Another difficulty you may encounter will be the overwhelming taxing of the federal witness protection program. You will have to go to great measures to ensure the safety and lives of any witnesses willing to testify. After all, there is some indication, through past experience, that those who speak against the Clintons come to mysterious ends.

I suspect there are many trying to tell you that any investigation of Hillary Clinton would be politically motivated and therefore inappropriate. Morality and decency say the opposite. To not investigate Hillary Clinton because of her political affiliations is absolutely inappropriate, as we can allow no one can be above investigation and still maintain a just society. Hillary Clinton can no longer be permitted to hide her guilt through her political aspirations. A just society demands your attention to these matters.

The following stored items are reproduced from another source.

-- ==== Sys2Proof/Tests/Slice0.lean ====
section
/-! SUPPORT. The model's own tests. Expected words come from 30_encoding.md R85 and R86, expected results from the rows of
95_test_vectors.md (S1 to S4, V1 to V32, P3) and from the code tables R84 and R161; then, for every statement that has
hypotheses, a concrete state and operands that meet all of them. -/

namespace Sys2Proof.Tests

open Sys2Proof.Machine

/-! ### Well-formed terms: each check refuses a term -/

theorem test_wellFormed_refuses_negative_response_as_table : ¬ Instr.WellFormed (.sidnameTbl 0x7F#8) := by decide
theorem test_wellFormed_refuses_tester_present_as_table :
    ¬ Instr.WellFormed (.sidnameTbl 0x3E#8) ∧ ¬ Instr.WellFormed (.sidnameTbl 0x7E#8) := by decide
theorem test_wellFormed_accepts_other_bytes :
    Instr.WellFormed (.sidnameTbl 0xBE#8) ∧ Instr.WellFormed (.sidnameTbl 0x3F#8) ∧ Instr.WellFormed .sidnameNeg := by decide

/-! ### Decoding: the words, bit by bit, from the spec's encoding

`skip_active . err . phase . byte` is bit 12, bit 11, bits 10 to 8, bits 7 to 0 (R85). -/

/-- V13, event 1: `!BB` while events are skipped. -/
theorem test_decode_skip : decodeDispatch 0b1_1_000_10111011#13 = .skip true 0#3 0xBB#8 := by decide
/-- P3, event 5: `!AA` in phase SRC_ADDR. -/
theorem test_decode_buserr : decodeDispatch 0b0_1_010_10101010#13 = .buserr 2#3 0xAA#8 := by decide
/-- V21: format byte `3F`. -/
theorem test_decode_fmtCompact : decodeDispatch 0b0_0_000_00111111#13 = .fmtCompact 63#6 := by decide
/-- S2: format byte `45`. -/
theorem test_decode_fmtUnsup : decodeDispatch 0b0_0_000_01000101#13 = .fmtUnsup 5#6 := by decide
/-- V23: format byte `C1`, and S4: `81`. -/
theorem test_decode_fmtAddr :
    decodeDispatch 0b0_0_000_11000001#13 = .fmtAddr 1#1 1#6 ∧ decodeDispatch 0b0_0_000_10000001#13 = .fmtAddr 0#1 1#6 := by
  decide
theorem test_decode_dst : decodeDispatch 0b0_0_001_00010000#13 = .dst 0x10#8 := by decide
theorem test_decode_src : decodeDispatch 0b0_0_010_11110001#13 = .src 0xF1#8 := by decide
theorem test_decode_len : decodeDispatch 0b0_0_011_00000011#13 = .len 3#8 := by decide
theorem test_decode_sid : decodeDispatch 0b0_0_100_01111111#13 = .sid 0x7F#8 := by decide
theorem test_decode_param : decodeDispatch 0b0_0_101_00000010#13 = .param 2#8 := by decide
theorem test_decode_cks : decodeDispatch 0b0_0_110_01000000#13 = .cks 0x40#8 := by decide
theorem test_decode_illstate : decodeDispatch 0b0_0_111_00000000#13 = .illstate 0#8 := by decide
theorem test_decode_sidnameNeg : decodeSid8 0b01111111#8 = .sidnameNeg := by decide
theorem test_decode_sidnameTp :
    decodeSid8 0b00111110#8 = .sidnameTp 0#1 ∧ decodeSid8 0b01111110#8 = .sidnameTp 1#1 := by decide
/-- V4, V6: neither 3F nor BE is one of the special rows. -/
theorem test_decode_sidnameTbl :
    decodeSid8 0b10111110#8 = .sidnameTbl 0xBE#8 ∧ decodeSid8 0b00111111#8 = .sidnameTbl 0x3F#8 := by decide

/-- A word with its least significant byte first; the three highest bits must be clear. -/
theorem test_decode_bytes :
    decode [0x40#8, 0x06#8] = .ok (.cks 0x40#8) ∧ decode [0x00#8, 0x20#8] = .error .reservedBits ∧
    decode [] = .error .empty ∧ decode [0#8, 0#8, 0#8] = .error .tooLong := ⟨rfl, rfl, rfl, rfl⟩

/-! ### The table words: decoded, and run as the next step -/

/-- The rows a table word can name, as (bits, word): one word for each row but ILLSTATE. -/
def tableWords : List (Nat × Nat) :=
  [(16, 0x1800), (16, 0x0800), (16, 0x0000), (16, 0x0040), (16, 0x0080), (16, 0x0100), (16, 0x0200)] ++
  [(16, 0x0300), (16, 0x0400), (16, 0x0500), (16, 0x0600), (8, 0x7F), (8, 0x3E), (8, 0x00)]

/-- The outcome is a next state for which `p` holds. -/
def answers (o : Host.Outcome State Fault Refusal) (p : State → Bool) : Bool :=
  match o with
  | .next t => p t
  | .fault _ => false
  | .refused _ => false

theorem test_table_words_decode :
    tableWords.map (fun w => decodeTableWord w.1 w.2) =
      [some (.skip true 0#3 0#8), some (.buserr 0#3 0#8), some (.fmtCompact 0#6), some (.fmtUnsup 0#6),
       some (.fmtAddr 0#1 0#6), some (.dst 0#8), some (.src 0#8), some (.len 0#8), some (.sid 0#8), some (.param 0#8),
       some (.cks 0#8), some .sidnameNeg, some (.sidnameTp 0#1), some (.sidnameTbl 0#8)] := by decide
theorem test_table_word_illstate : decodeTableWord 16 0x0700 = some (.illstate 0#8) := by decide
theorem test_table_word_rejected : decodeTableWord 16 0x2000 = none ∧ decodeTableWord 8 0x100 = none := by decide

/-- Each placed word's operation completes in one step after construction. -/
theorem test_placed_words_complete :
    tableWords.all (fun w => answers (step ((State.init 0).withFetchWord w.1 w.2)) (fun _ => true)) = true := by decide
theorem test_placed_illstate_stops :
    step ((State.init 0).withFetchWord 16 0x0700) = .refused .internalInconsistency := rfl

/-! ### The code tables -/

/-- R21. -/
theorem test_phase_codes :
    [Phase.format, .dstAddr, .srcAddr, .length, .serviceId, .params, .checksum].map Phase.code =
      [0#3, 1#3, 2#3, 3#3, 4#3, 5#3, 6#3] := by decide
/-- R161 and R84. -/
theorem test_kind_codes :
    [ErrorKind.unsupportedFormat, .invalidLength, .invalidChecksum].map ErrorKind.code = [0#2, 1#2, 2#2] ∧
    Output.code .nothing = 0#2 ∧ Output.code (.error ⟨.invalidLength, .nth 0, .nth 0⟩) = 2#2 := by decide

/-! ### One step of each operation

Event `i` starts at `10 * i` and ends at `10 * i + 8`, as in 95_test_vectors.md. -/

/-- The event at position `i` with byte `b`. -/
def ev (i : Nat) (b : Byte) : Event := ⟨b, Time.nth (10 * i), Time.nth (10 * i + 8), false⟩

/-- The bus-error event at position `i` with byte `b`. -/
def flagged (i : Nat) (b : Byte) : Event := { ev i b with err := true }

/-- A decoder that began a frame at time `10 * i`, in the given phase, with the given accumulator and length. -/
def mid (i : Nat) (p : Phase) (cks len : Byte) : State :=
  { State.init 0 with phase := p, runningChecksum := cks, remainingLength := len, startTime := Time.nth (10 * i) }

/-- The state with one event to feed. -/
def fed (e : Event) (s : State) : State := { s with input := [e] }

/-- The state with both addresses stored. -/
def addressed (dst src : Byte) (s : State) : State :=
  { s with dstAddr := dst, dstPresent := true, srcAddr := src, srcPresent := true }

/-- The state with these bytes in the first slots. -/
def holding (bs : List Byte) (s : State) : State :=
  { s with params := (List.range bs.length).zip bs, paramsLen := BitVec.ofNat 8 bs.length }

/-- One row of a trace: the step answers, and its output, then phase, accumulator, length, fill count and presence flags
are these. -/
def traceRow (s : State) (out : Output) (p : Phase) (cks len np : Byte) (dp sp : Bool) : Prop :=
  ∃ t, step s = .next t ∧ t.outputs = [out] ∧ t.phase = p ∧ t.runningChecksum = cks ∧ t.remainingLength = len ∧
    t.paramsLen = np ∧ t.dstPresent = dp ∧ t.srcPresent = sp ∧ t.input = []

/-- V10, event 0: the format byte 45 is discarded unseen. -/
theorem test_skip_discards :
    step (fed (ev 0 0x45#8) (State.init 2)) = .next { State.init 1 with evEnd := .nth 8, outputs := [.nothing] } := rfl
/-- V13, event 1: a flagged event counts. -/
theorem test_skip_counts_flagged : answers (step (fed (flagged 1 0xBB#8) (State.init 1)))
    (fun t => t.skipRemaining == 0 && t.outputs == [.nothing]) = true := by decide
/-- V12, event 4: the flagged byte equals the accumulator and is not compared. -/
theorem test_buserr_in_checksum :
    traceRow (fed (flagged 4 0x40#8) (holding [0#8] (mid 1 .checksum 0x40#8 2#8))) .nothing .checksum 0x40#8 2#8 1#8
      false false :=
  ⟨_, rfl, rfl, rfl, rfl, rfl, rfl, rfl, rfl, rfl⟩
/-- V12, event 0: no UnsupportedFormat. -/
theorem test_buserr_in_format :
    traceRow (fed (flagged 0 0x45#8) (State.init 0)) .nothing .format 0#8 0#8 0#8 false false :=
  ⟨_, rfl, rfl, rfl, rfl, rfl, rfl, rfl, rfl, rfl⟩
/-- S1, event 0. -/
theorem test_fmtCompact_inline :
    traceRow (fed (ev 0 2#8) (State.init 0)) .nothing .serviceId 2#8 2#8 0#8 false false :=
  ⟨_, rfl, rfl, rfl, rfl, rfl, rfl, rfl, rfl, rfl⟩
/-- V16, event 0: no inline length. -/
theorem test_fmtCompact_explicit :
    traceRow (fed (ev 0 0#8) (State.init 0)) .nothing .length 0#8 0#8 0#8 false false :=
  ⟨_, rfl, rfl, rfl, rfl, rfl, rfl, rfl, rfl, rfl⟩
/-- V20, event 1: `40` errors like `45`, with its own two times, and leaves the length. -/
theorem test_fmtUnsup :
    traceRow (fed (ev 1 0x40#8) (mid 0 .format 0#8 7#8)) (.error ⟨.unsupportedFormat, .nth 10, .nth 18⟩) .format 0#8 7#8 0#8
      false false :=
  ⟨_, rfl, rfl, rfl, rfl, rfl, rfl, rfl, rfl, rfl⟩
/-- S4, event 0. -/
theorem test_fmtAddr_inline :
    traceRow (fed (ev 0 0x81#8) (State.init 0)) .nothing .dstAddr 0x81#8 1#8 0#8 false false :=
  ⟨_, rfl, rfl, rfl, rfl, rfl, rfl, rfl, rfl, rfl⟩
/-- V19, event 0: mode `11`, no inline length. -/
theorem test_fmtAddr_explicit :
    traceRow (fed (ev 0 0xC0#8) (State.init 0)) .nothing .dstAddr 0xC0#8 0#8 0#8 false false :=
  ⟨_, rfl, rfl, rfl, rfl, rfl, rfl, rfl, rfl, rfl⟩
/-- S4, event 1. -/
theorem test_dst :
    traceRow (fed (ev 1 0x10#8) (mid 0 .dstAddr 0x81#8 1#8)) .nothing .srcAddr 0x91#8 1#8 0#8 true false :=
  ⟨_, rfl, rfl, rfl, rfl, rfl, rfl, rfl, rfl, rfl⟩
/-- S4, event 2: the sum wraps; the length is known. -/
theorem test_src_inline :
    traceRow (fed (ev 2 0xF1#8) { mid 0 .srcAddr 0x91#8 1#8 with dstPresent := true }) .nothing .serviceId 0x82#8 1#8 0#8
      true true :=
  ⟨_, rfl, rfl, rfl, rfl, rfl, rfl, rfl, rfl, rfl⟩
/-- V18, event 2: the length is still to come. -/
theorem test_src_explicit :
    traceRow (fed (ev 2 0xF1#8) { mid 0 .srcAddr 0x90#8 0#8 with dstPresent := true }) .nothing .length 0x81#8 0#8 0#8
      true true :=
  ⟨_, rfl, rfl, rfl, rfl, rfl, rfl, rfl, rfl, rfl⟩
/-- V22, event 1: the largest length. -/
theorem test_len :
    traceRow (fed (ev 1 0xFF#8) (mid 0 .length 0#8 0#8)) .nothing .serviceId 0xFF#8 0xFF#8 0#8 false false :=
  ⟨_, rfl, rfl, rfl, rfl, rfl, rfl, rfl, rfl, rfl⟩
/-- V18, event 3: zero length; the addresses are discarded. -/
theorem test_len_zero :
    traceRow (fed (ev 3 0#8) (addressed 0x10#8 0xF1#8 (mid 0 .length 0x81#8 0#8))) (.error ⟨.invalidLength, .nth 0, .nth 38⟩)
      .format 0#8 0#8 0#8 false false :=
  ⟨_, rfl, rfl, rfl, rfl, rfl, rfl, rfl, rfl, rfl⟩
/-- S1, event 1. -/
theorem test_sid_params :
    traceRow (fed (ev 1 0x3E#8) (mid 0 .serviceId 2#8 2#8)) .nothing .params 0x40#8 2#8 0#8 false false :=
  ⟨_, rfl, rfl, rfl, rfl, rfl, rfl, rfl, rfl, rfl⟩
/-- V27, event 1: length one goes straight to CHECKSUM, and bit 6 is stored. -/
theorem test_sid_checksum :
    answers (step (fed (ev 1 0x7E#8) (mid 0 .serviceId 1#8 1#8)))
      (fun t => t.phase == .checksum && t.serviceId == 0x7E#8 && t.runningChecksum == 0x7F#8) = true := by decide
/-- P3, event 9: one of two parameters. -/
theorem test_param_more :
    traceRow (fed (ev 9 1#8) (addressed 0x10#8 0xF1#8 (mid 3 .params 0xA5#8 3#8))) .nothing .params 0xA6#8 3#8 1#8
      true true :=
  ⟨_, rfl, rfl, rfl, rfl, rfl, rfl, rfl, rfl, rfl⟩
/-- P3, event 10: the second of two parameters, after the first in its slot. -/
theorem test_param_last :
    answers (step (fed (ev 10 2#8) (holding [1#8] (mid 3 .params 0xA6#8 3#8))))
      (fun t => t.phase == .checksum && t.runningChecksum == 0xA8#8 && t.params == [(0, 1#8), (1, 2#8)]) = true := by decide
/-- V26, event 4: 7F is legal in a frame, named before the table, and the parameters keep their order. -/
theorem test_cks_match :
    traceRow (fed (ev 4 0xD1#8) (holding [0x3E#8, 0x11#8] { mid 0 .checksum 0xD1#8 3#8 with serviceId := 0x7F#8 }))
      (.frame ⟨none, none, 0x7F#8, .negativeResponse, [0x3E#8, 0x11#8], 0xD1#8, .nth 0, .nth 48⟩) .format 0#8 3#8 0#8
      false false :=
  ⟨_, rfl, rfl, rfl, rfl, rfl, rfl, rfl, rfl, rfl⟩
/-- S4, event 4: A0 is not the sum C0. -/
theorem test_cks_mismatch :
    traceRow (fed (ev 4 0xA0#8) (addressed 0x10#8 0xF1#8 (mid 0 .checksum 0xC0#8 1#8)))
      (.error ⟨.invalidChecksum, .nth 0, .nth 48⟩) .format 0#8 1#8 0#8 false false :=
  ⟨_, rfl, rfl, rfl, rfl, rfl, rfl, rfl, rfl, rfl⟩
/-- R166: no step in the phase of code 7, and none of the three errors. -/
theorem test_illstate : exec (.illstate 0x45#8) (State.init 0) = .refused .internalInconsistency := rfl
/-- V3: 7F is named before the table. -/
theorem test_sidnameNeg :
    answers (step { State.init 0 with probe := some (.sid8 0x7F#8) })
      (fun t => t.lookups == [⟨0x7F#8, .negativeResponse⟩] && t.outputs == [] && t.probe == none) = true := by decide
/-- V1, V2. -/
theorem test_sidnameTp :
    answers (step { State.init 0 with probe := some (.sid8 0x3E#8) }) (fun t => t.lookups == [⟨0x3E#8, .testerPresent⟩]) &&
    answers (step { State.init 0 with probe := some (.sid8 0x7E#8) }) (fun t => t.lookups == [⟨0x7E#8, .testerPresent⟩]) =
      true := by decide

President Trump, you may be the only person who is willing to bring justice back to America.  The American people are losing faith in their government and they need to know that people like Hillary Clinton can be brought to justice.

Thank you for your time. I pray you will take this solemn obligation with great sincerity. Many are looking for you to prove that American government can, once again, be dedicated to Liberty, Justice, and Morality.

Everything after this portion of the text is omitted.